In addition, the normalized confusion matrices of Case A are illustrated in Figure 8. The horizontal is predicted label and the vertical is ground truth. It can be observed that the difference between ground truth and predicted label is limited. For the proposed one (Case A), the average classification accuracies under four conditions are 34.8%, 50.4%, 63.5%, and 70.0% in Table 9, respectively. Although there are some differences between predicted label and ground truth under the conditions of \(\Delta = \lbrace 1, 3, 5\rbrace\), the intra prediction results may be similar, and the RDO will be performed to balance the distortion and coding bits during video coding. Therefore, the coding gains can still be achieved with limited difference between predicted label and ground truth.

Fig. 8.

4.4 Computational Complexity Analyses

Additionally, the coding/decoding time of video codec equipped with the DLIMD is compared with that of the anchor, which is calculated by,

\begin{equation} \Delta T_m = \frac{1}{4}\sum _{i=1}^{4}{\frac{T_{\Psi }^m(QP_i)}{T_{c}^m(QP_i)}}, \end{equation}

(11)

where \(T_{c}^m(QP_i)\) is the coding/decoding time of the anchor under \(QP_i\), and \(T_{\Psi }^m(QP_i)\) is the coding/ decoding time of the video codec equipped with proposed method under \(QP_i\), \(m \in\) {coding, decoding}. Compared with the anchor, the values of computational complexity of the proposed method are 33.6 times, 140.3 times under CPU+GPU platform and 231.3 times, and 604.8 times under CPU platform on average for video coding and decoding, respectively. The computational complexity is a great challenge. In the video codec, the DLIMD is performed in the variable coding blocks and the convolutional/fully connected operations in the neural network result in high complexity.

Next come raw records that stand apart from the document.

@[simp] theorem Bay.clearSticky_now (k : Key) : (b.clearSticky k).now = b.now := by unfold Bay.clearSticky; split <;> rfl
@[simp] theorem Bay.clearSticky_shadows (k : Key) : (b.clearSticky k).shadows = b.shadows := by unfold Bay.clearSticky; split <;> rfl
@[simp] theorem Bay.clearSticky_hiLatch (k : Key) : (b.clearSticky k).hiLatch = b.hiLatch := by unfold Bay.clearSticky; split <;> rfl
@[simp] theorem Bay.clearSticky_setT (k : Key) : (b.clearSticky k).setT = b.setT := by unfold Bay.clearSticky; split <;> rfl
@[simp] theorem Bay.clearSticky_edge (k : Key) : (b.clearSticky k).edge = b.edge := by unfold Bay.clearSticky; split <;> rfl
@[simp] theorem Bay.clearSticky_log (k : Key) : (b.clearSticky k).log = b.log := by unfold Bay.clearSticky; split <;> rfl
@[simp] theorem Bay.clearSticky_episode (k : Key) : (b.clearSticky k).episode = b.episode := by unfold Bay.clearSticky; split <;> rfl
@[simp] theorem Bay.clearSticky_evBits (k : Key) : (b.clearSticky k).evBits = b.evBits := by unfold Bay.clearSticky; split <;> rfl
@[simp] theorem Bay.clearSticky_stage (k : Key) : (b.clearSticky k).stage = b.stage := by unfold Bay.clearSticky; split <;> rfl
@[simp] theorem Bay.clearSticky_driver (k : Key) : (b.clearSticky k).driver = b.driver := by unfold Bay.clearSticky; split <;> rfl
@[simp] theorem Bay.clearSticky_fram (k : Key) : (b.clearSticky k).fram = b.fram := by unfold Bay.clearSticky; split <;> rfl
@[simp] theorem Bay.clearSticky_border (k : Key) : (b.clearSticky k).border = b.border := by unfold Bay.clearSticky; split <;> rfl
@[simp] theorem Bay.clearSticky_chan (k : Key) : (b.clearSticky k).chan = b.chan := by unfold Bay.clearSticky; split <;> rfl
@[simp] theorem Bay.clearSticky_means (k : Key) : (b.clearSticky k).means = b.means := by unfold Bay.clearSticky; split <;> rfl
@[simp] theorem Bay.clearSticky_ring (k : Key) : (b.clearSticky k).ring = b.ring := by unfold Bay.clearSticky; split <;> rfl
@[simp] theorem Bay.clearSticky_cellT (k : Key) : (b.clearSticky k).cellT = b.cellT := by unfold Bay.clearSticky; split <;> rfl
@[simp] theorem Bay.clearSticky_slotv (k : Key) : (b.clearSticky k).slotv = b.slotv := by unfold Bay.clearSticky; split <;> rfl
@[simp] theorem Bay.clearSticky_measCh (k : Key) : (b.clearSticky k).measCh = b.measCh := by unfold Bay.clearSticky; split <;> rfl
@[simp] theorem Bay.clearSticky_measSt (k : Key) : (b.clearSticky k).measSt = b.measSt := by unfold Bay.clearSticky; split <;> rfl
@[simp] theorem Bay.clearSticky_eng (k : Key) : (b.clearSticky k).eng = b.eng := by unfold Bay.clearSticky; split <;> rfl
@[simp] theorem Bay.clearSticky_images (k : Key) : (b.clearSticky k).images = b.images := by unfold Bay.clearSticky; split <;> rfl
@[simp] theorem Bay.clearSticky_verMax (k : Key) : (b.clearSticky k).verMax = b.verMax := by unfold Bay.clearSticky; split <;> rfl
@[simp] theorem Bay.clearSticky_revoked (k : Key) : (b.clearSticky k).revoked = b.revoked := by unfold Bay.clearSticky; split <;> rfl
@[simp] theorem Bay.clearSticky_groups (k : Key) : (b.clearSticky k).groups = b.groups := by unfold Bay.clearSticky; split <;> rfl
@[simp] theorem Bay.clearSticky_sweep (k : Key) : (b.clearSticky k).sweep = b.sweep := by unfold Bay.clearSticky; split <;> rfl
@[simp] theorem Bay.clearSticky_loopCh (k : Key) : (b.clearSticky k).loopCh = b.loopCh := by unfold Bay.clearSticky; split <;> rfl
@[simp] theorem Bay.clearSticky_loopAx (k : Key) : (b.clearSticky k).loopAx = b.loopAx := by unfold Bay.clearSticky; split <;> rfl
@[simp] theorem Bay.clearSticky_trace (k : Key) : (b.clearSticky k).trace = b.trace := by unfold Bay.clearSticky; split <;> rfl
@[simp] theorem Bay.clearSticky_grade (k : Key) : (b.clearSticky k).grade = b.grade := by unfold Bay.clearSticky; split <;> rfl
@[simp] theorem Bay.clearSticky_modeSt (k : Key) : (b.clearSticky k).modeSt = b.modeSt := by unfold Bay.clearSticky; split <;> rfl
@[simp] theorem Bay.clearSticky_plant (k : Key) : (b.clearSticky k).plant = b.plant := by unfold Bay.clearSticky; split <;> rfl
@[simp] theorem Bay.clearSticky_wale (k : Key) : (b.clearSticky k).wale = b.wale := by unfold Bay.clearSticky; split <;> rfl
@[simp] theorem Bay.clearSticky_axis (k : Key) : (b.clearSticky k).axis = b.axis := by unfold Bay.clearSticky; split <;> rfl
@[simp] theorem Bay.clearSticky_axRec (k : Key) : (b.clearSticky k).axRec = b.axRec := by unfold Bay.clearSticky; split <;> rfl
@[simp] theorem Bay.clearSticky_enc (k : Key) : (b.clearSticky k).enc = b.enc := by unfold Bay.clearSticky; split <;> rfl
@[simp] theorem Bay.clearSticky_thermCh (k : Key) : (b.clearSticky k).thermCh = b.thermCh := by unfold Bay.clearSticky; split <;> rfl
@[simp] theorem Bay.clearSticky_therm (k : Key) : (b.clearSticky k).therm = b.therm := by unfold Bay.clearSticky; split <;> rfl
@[simp] theorem Bay.clearSticky_safe (k : Key) : (b.clearSticky k).safe = b.safe := by unfold Bay.clearSticky; split <;> rfl
@[simp] theorem Bay.clearSticky_red (k : Key) : (b.clearSticky k).red = b.red := by unfold Bay.clearSticky; split <;> rfl
@[simp] theorem Bay.clearSticky_memHid (k : Key) : (b.clearSticky k).memHid = b.memHid := by unfold Bay.clearSticky; split <;> rfl
@[simp] theorem Bay.clearSticky_trust (k : Key) : (b.clearSticky k).trust = b.trust := by unfold Bay.clearSticky; split <;> rfl
@[simp] theorem Bay.clearSticky_weave (k : Key) : (b.clearSticky k).weave = b.weave := by unfold Bay.clearSticky; split <;> rfl
@[simp] theorem Bay.clearSticky_can (k : Key) : (b.clearSticky k).can = b.can := by unfold Bay.clearSticky; split <;> rfl
@[simp] theorem Bay.clearSticky_latch (k : Key) : (b.clearSticky k).latch = b.latch := by unfold Bay.clearSticky; split <;> rfl
@[simp] theorem Bay.clearSticky_shortReq (k : Key) : (b.clearSticky k).shortReq = b.shortReq := by unfold Bay.clearSticky; split <;> rfl
@[simp] theorem Bay.clearSticky_out (k : Key) : (b.clearSticky k).out = b.out := by unfold Bay.clearSticky; split <;> rfl
@[simp] theorem Bay.clearSticky_fresh (k : Key) : (b.clearSticky k).fresh = b.fresh := by unfold Bay.clearSticky; split <;> rfl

For other deep learning based schemes [12, 38] that focus on the optimization of intra prediction, the values of computational complexity are 9.87 times, 87.4 times at the encoder side and 151.7 times, and 124.5 times at the decoder side with respect to the anchor. The former and latter schemes with 1.92% and 3.4% bit rate reductions for the luma component are performed on the platform of CPU and CPU+GPU, respectively. For the conventional schemes [1, 22, 29] whose compression efficiencies have been compared in Table 6, the values of encoding and decoding complexity are 109%, 111%, 101% and 104%, 105%, 100% with respect to the anchor. It can be found that the computational complexity of deep learning based schemes including the proposed one is much higher than that of conventional schemes.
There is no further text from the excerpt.